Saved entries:
########

@[simp ↓] theorem State.reportDigests_keeps (s : State) :
    (State.reportDigests s).ident = s.ident ∧ (State.reportDigests s).tick = s.tick ∧ (State.reportDigests s).world = s.world ∧ (State.reportDigests s).aster = s.aster ∧ (State.reportDigests s).lupin = s.lupin ∧ (State.reportDigests s).harebell = s.harebell ∧ (State.reportDigests s).cornflower = s.cornflower ∧ (State.reportDigests s).poppy = s.poppy ∧ (State.reportDigests s).vetch = s.vetch ∧ (State.reportDigests s).commit = s.commit ∧ (State.reportDigests s).zheda = s.zheda ∧ (State.reportDigests s).teasel = s.teasel ∧ (State.reportDigests s).bindweed = s.bindweed ∧ (State.reportDigests s).cowslip = s.cowslip ∧ (State.reportDigests s).cmd = s.cmd ∧ (State.reportDigests s).safety = s.safety ∧ (State.reportDigests s).mem = s.mem ∧ (State.reportDigests s).clock = s.clock ∧ (State.reportDigests s).host = s.host ∧ (State.reportDigests s).sec = s.sec ∧ (State.reportDigests s).now = s.now ∧ (State.reportDigests s).rdata = s.rdata ∧ (State.reportDigests s).freeIx = s.freeIx ∧ (State.reportDigests s).pending = s.pending := by
  simp [State.reportDigests]

@[simp ↓] theorem State.castField_keeps (s : State) (f : BuiltField) :
    (State.castField s f).ident = s.ident ∧ (State.castField s f).tick = s.tick ∧ (State.castField s f).world = s.world ∧ (State.castField s f).aster = s.aster ∧ (State.castField s f).lupin = s.lupin ∧ (State.castField s f).harebell = s.harebell ∧ (State.castField s f).cornflower = s.cornflower ∧ (State.castField s f).poppy = s.poppy ∧ (State.castField s f).vetch = s.vetch ∧ (State.castField s f).commit = s.commit ∧ (State.castField s f).zheda = s.zheda ∧ (State.castField s f).teasel = s.teasel ∧ (State.castField s f).bindweed = s.bindweed ∧ (State.castField s f).cowslip = s.cowslip ∧ (State.castField s f).cmd = s.cmd ∧ (State.castField s f).safety = s.safety ∧ (State.castField s f).mem = s.mem ∧ (State.castField s f).clock = s.clock ∧ (State.castField s f).host = s.host ∧ (State.castField s f).sec = s.sec ∧ (State.castField s f).now = s.now ∧ (State.castField s f).rdata = s.rdata ∧ (State.castField s f).freeIx = s.freeIx ∧ (State.castField s f).pending = s.pending := by
  simp [State.castField]

end Sys2Proof.Machine
end

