@[simp ↓] theorem ctxSeedSetEffect_keeps (h : Hdr) (seed : Word) (s : State) :
    (ctxSeedSetEffect h seed s).ident = s.ident ∧ (ctxSeedSetEffect h seed s).tick = s.tick ∧ (ctxSeedSetEffect h seed s).world = s.world ∧ (ctxSeedSetEffect h seed s).aster = s.aster ∧ (ctxSeedSetEffect h seed s).lupin = s.lupin ∧ (ctxSeedSetEffect h seed s).harebell = s.harebell ∧ (ctxSeedSetEffect h seed s).cornflower = s.cornflower ∧ (ctxSeedSetEffect h seed s).poppy = s.poppy ∧ (ctxSeedSetEffect h seed s).vetch = s.vetch ∧ (ctxSeedSetEffect h seed s).commit = s.commit ∧ (ctxSeedSetEffect h seed s).zheda = s.zheda ∧ (ctxSeedSetEffect h seed s).bindweed = s.bindweed ∧ (ctxSeedSetEffect h seed s).safety = s.safety ∧ (ctxSeedSetEffect h seed s).mem = s.mem ∧ (ctxSeedSetEffect h seed s).clock = s.clock ∧ (ctxSeedSetEffect h seed s).sec = s.sec ∧ (ctxSeedSetEffect h seed s).casc = s.casc ∧ (ctxSeedSetEffect h seed s).now = s.now ∧ (ctxSeedSetEffect h seed s).rdata = s.rdata ∧ (ctxSeedSetEffect h seed s).freeIx = s.freeIx ∧ (ctxSeedSetEffect h seed s).pending = s.pending := by
  unfold ctxSeedSetEffect
  refine ⟨?_, ?_, ?_, ?_, ?_, ?_, ?_, ?_, ?_, ?_, ?_, ?_, ?_, ?_, ?_, ?_, ?_, ?_, ?_, ?_, ?_⟩ <;> (repeat' (first | with_reducible rfl | (simp; done) | (with_reducible intro _) | (with_reducible apply State.item_proj) | (with_reducible apply State.guarded_proj) | (with_reducible apply State.counterOp_proj) | (with_reducible apply State.packet_proj) | (with_reducible refine Eq.trans (foldl_proj _ _ _ _ ?_) ?_) | (with_reducible refine Eq.trans (foldl_fst_proj _ _ _ _ ?_) ?_) | (with_reducible refine Eq.trans (foldl_snd_proj _ _ _ _ ?_) ?_) | split | (simp only []; split) | (dsimp only; split)))

@[simp ↓] theorem ctxGoalSetEffect_keeps (h : Hdr) (boxes : List Box) (s : State) :
    (ctxGoalSetEffect h boxes s).ident = s.ident ∧ (ctxGoalSetEffect h boxes s).tick = s.tick ∧ (ctxGoalSetEffect h boxes s).world = s.world ∧ (ctxGoalSetEffect h boxes s).aster = s.aster ∧ (ctxGoalSetEffect h boxes s).lupin = s.lupin ∧ (ctxGoalSetEffect h boxes s).harebell = s.harebell ∧ (ctxGoalSetEffect h boxes s).cornflower = s.cornflower ∧ (ctxGoalSetEffect h boxes s).poppy = s.poppy ∧ (ctxGoalSetEffect h boxes s).vetch = s.vetch ∧ (ctxGoalSetEffect h boxes s).commit = s.commit ∧ (ctxGoalSetEffect h boxes s).zheda = s.zheda ∧ (ctxGoalSetEffect h boxes s).bindweed = s.bindweed ∧ (ctxGoalSetEffect h boxes s).safety = s.safety ∧ (ctxGoalSetEffect h boxes s).mem = s.mem ∧ (ctxGoalSetEffect h boxes s).clock = s.clock ∧ (ctxGoalSetEffect h boxes s).sec = s.sec ∧ (ctxGoalSetEffect h boxes s).casc = s.casc ∧ (ctxGoalSetEffect h boxes s).now = s.now ∧ (ctxGoalSetEffect h boxes s).rdata = s.rdata ∧ (ctxGoalSetEffect h boxes s).freeIx = s.freeIx ∧ (ctxGoalSetEffect h boxes s).pending = s.pending := by
  unfold ctxGoalSetEffect
  refine ⟨?_, ?_, ?_, ?_, ?_, ?_, ?_, ?_, ?_, ?_, ?_, ?_, ?_, ?_, ?_, ?_, ?_, ?_, ?_, ?_, ?_⟩ <;> (repeat' (first | with_reducible rfl | (simp; done) | (with_reducible intro _) | (with_reducible apply State.item_proj) | (with_reducible apply State.guarded_proj) | (with_reducible apply State.counterOp_proj) | (with_reducible apply State.packet_proj) | (with_reducible refine Eq.trans (foldl_proj _ _ _ _ ?_) ?_) | (with_reducible refine Eq.trans (foldl_fst_proj _ _ _ _ ?_) ?_) | (with_reducible refine Eq.trans (foldl_snd_proj _ _ _ _ ?_) ?_) | split | (simp only []; split) | (dsimp only; split)))

@[simp ↓] theorem ctxTreeResetEffect_keeps (h : Hdr) (s : State) :
    (ctxTreeResetEffect h s).ident = s.ident ∧ (ctxTreeResetEffect h s).tick = s.tick ∧ (ctxTreeResetEffect h s).world = s.world ∧ (ctxTreeResetEffect h s).aster = s.aster ∧ (ctxTreeResetEffect h s).lupin = s.lupin ∧ (ctxTreeResetEffect h s).harebell = s.harebell ∧ (ctxTreeResetEffect h s).cornflower = s.cornflower ∧ (ctxTreeResetEffect h s).poppy = s.poppy ∧ (ctxTreeResetEffect h s).vetch = s.vetch ∧ (ctxTreeResetEffect h s).commit = s.commit ∧ (ctxTreeResetEffect h s).zheda = s.zheda ∧ (ctxTreeResetEffect h s).bindweed = s.bindweed ∧ (ctxTreeResetEffect h s).safety = s.safety ∧ (ctxTreeResetEffect h s).mem = s.mem ∧ (ctxTreeResetEffect h s).clock = s.clock ∧ (ctxTreeResetEffect h s).sec = s.sec ∧ (ctxTreeResetEffect h s).casc = s.casc ∧ (ctxTreeResetEffect h s).now = s.now ∧ (ctxTreeResetEffect h s).rdata = s.rdata ∧ (ctxTreeResetEffect h s).freeIx = s.freeIx ∧ (ctxTreeResetEffect h s).pending = s.pending := by
  unfold ctxTreeResetEffect
  refine ⟨?_, ?_, ?_, ?_, ?_, ?_, ?_, ?_, ?_, ?_, ?_, ?_, ?_, ?_, ?_, ?_, ?_, ?_, ?_, ?_, ?_⟩ <;> (repeat' (first | with_reducible rfl | (simp; done) | (with_reducible intro _) | (with_reducible apply State.item_proj) | (with_reducible apply State.guarded_proj) | (with_reducible apply State.counterOp_proj) | (with_reducible apply State.packet_proj) | (with_reducible refine Eq.trans (foldl_proj _ _ _ _ ?_) ?_) | (with_reducible refine Eq.trans (foldl_fst_proj _ _ _ _ ?_) ?_) | (with_reducible refine Eq.trans (foldl_snd_proj _ _ _ _ ?_) ?_) | split | (simp only []; split) | (dsimp only; split)))

@[simp ↓] theorem State.updLup_keeps (s : State) (c : Nat) (f : LupCtx → LupCtx) :
    (State.updLup s c f).ident = s.ident ∧ (State.updLup s c f).tick = s.tick ∧ (State.updLup s c f).world = s.world ∧ (State.updLup s c f).aster = s.aster ∧ (State.updLup s c f).harebell = s.harebell ∧ (State.updLup s c f).cornflower = s.cornflower ∧ (State.updLup s c f).poppy = s.poppy ∧ (State.updLup s c f).vetch = s.vetch ∧ (State.updLup s c f).commit = s.commit ∧ (State.updLup s c f).zheda = s.zheda ∧ (State.updLup s c f).teasel = s.teasel ∧ (State.updLup s c f).bindweed = s.bindweed ∧ (State.updLup s c f).cowslip = s.cowslip ∧ (State.updLup s c f).cmd = s.cmd ∧ (State.updLup s c f).safety = s.safety ∧ (State.updLup s c f).mem = s.mem ∧ (State.updLup s c f).clock = s.clock ∧ (State.updLup s c f).host = s.host ∧ (State.updLup s c f).sec = s.sec ∧ (State.updLup s c f).casc = s.casc ∧ (State.updLup s c f).now = s.now ∧ (State.updLup s c f).rdata = s.rdata ∧ (State.updLup s c f).freeIx = s.freeIx ∧ (State.updLup s c f).pending = s.pending := by
  simp [State.updLup]

@[simp ↓] theorem State.leaveSlot_keeps (s : State) (c n : Nat) :
    (State.leaveSlot s c n).ident = s.ident ∧ (State.leaveSlot s c n).tick = s.tick ∧ (State.leaveSlot s c n).world = s.world ∧ (State.leaveSlot s c n).aster = s.aster ∧ (State.leaveSlot s c n).harebell = s.harebell ∧ (State.leaveSlot s c n).poppy = s.poppy ∧ (State.leaveSlot s c n).zheda = s.zheda ∧ (State.leaveSlot s c n).teasel = s.teasel ∧ (State.leaveSlot s c n).bindweed = s.bindweed ∧ (State.leaveSlot s c n).cowslip = s.cowslip ∧ (State.leaveSlot s c n).cmd = s.cmd ∧ (State.leaveSlot s c n).safety = s.safety ∧ (State.leaveSlot s c n).mem = s.mem ∧ (State.leaveSlot s c n).clock = s.clock ∧ (State.leaveSlot s c n).host = s.host ∧ (State.leaveSlot s c n).sec = s.sec ∧ (State.leaveSlot s c n).casc = s.casc ∧ (State.leaveSlot s c n).now = s.now ∧ (State.leaveSlot s c n).rdata = s.rdata ∧ (State.leaveSlot s c n).freeIx = s.freeIx ∧ (State.leaveSlot s c n).pending = s.pending := by
  simp [State.leaveSlot]

@[simp ↓] theorem State.enterSlot_keeps (s : State) (c n : Nat) :
    (State.enterSlot s c n).ident = s.ident ∧ (State.enterSlot s c n).tick = s.tick ∧ (State.enterSlot s c n).world = s.world ∧ (State.enterSlot s c n).aster = s.aster ∧ (State.enterSlot s c n).lupin = s.lupin ∧ (State.enterSlot s c n).harebell = s.harebell ∧ (State.enterSlot s c n).poppy = s.poppy ∧ (State.enterSlot s c n).vetch = s.vetch ∧ (State.enterSlot s c n).commit = s.commit ∧ (State.enterSlot s c n).zheda = s.zheda ∧ (State.enterSlot s c n).teasel = s.teasel ∧ (State.enterSlot s c n).bindweed = s.bindweed ∧ (State.enterSlot s c n).cowslip = s.cowslip ∧ (State.enterSlot s c n).cmd = s.cmd ∧ (State.enterSlot s c n).safety = s.safety ∧ (State.enterSlot s c n).mem = s.mem ∧ (State.enterSlot s c n).clock = s.clock ∧ (State.enterSlot s c n).host = s.host ∧ (State.enterSlot s c n).sec = s.sec ∧ (State.enterSlot s c n).casc = s.casc ∧ (State.enterSlot s c n).now = s.now ∧ (State.enterSlot s c n).rdata = s.rdata ∧ (State.enterSlot s c n).freeIx = s.freeIx ∧ (State.enterSlot s c n).pending = s.pending := by
  simp [State.enterSlot]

########

* ABOUT THIS EXERCISE: Filter the records above for the string "unfold" and copy each matching line.

* ANSWER SECTION:
  unfold ctxSeedSetEffect
  unfold ctxGoalSetEffect
  unfold ctxTreeResetEffect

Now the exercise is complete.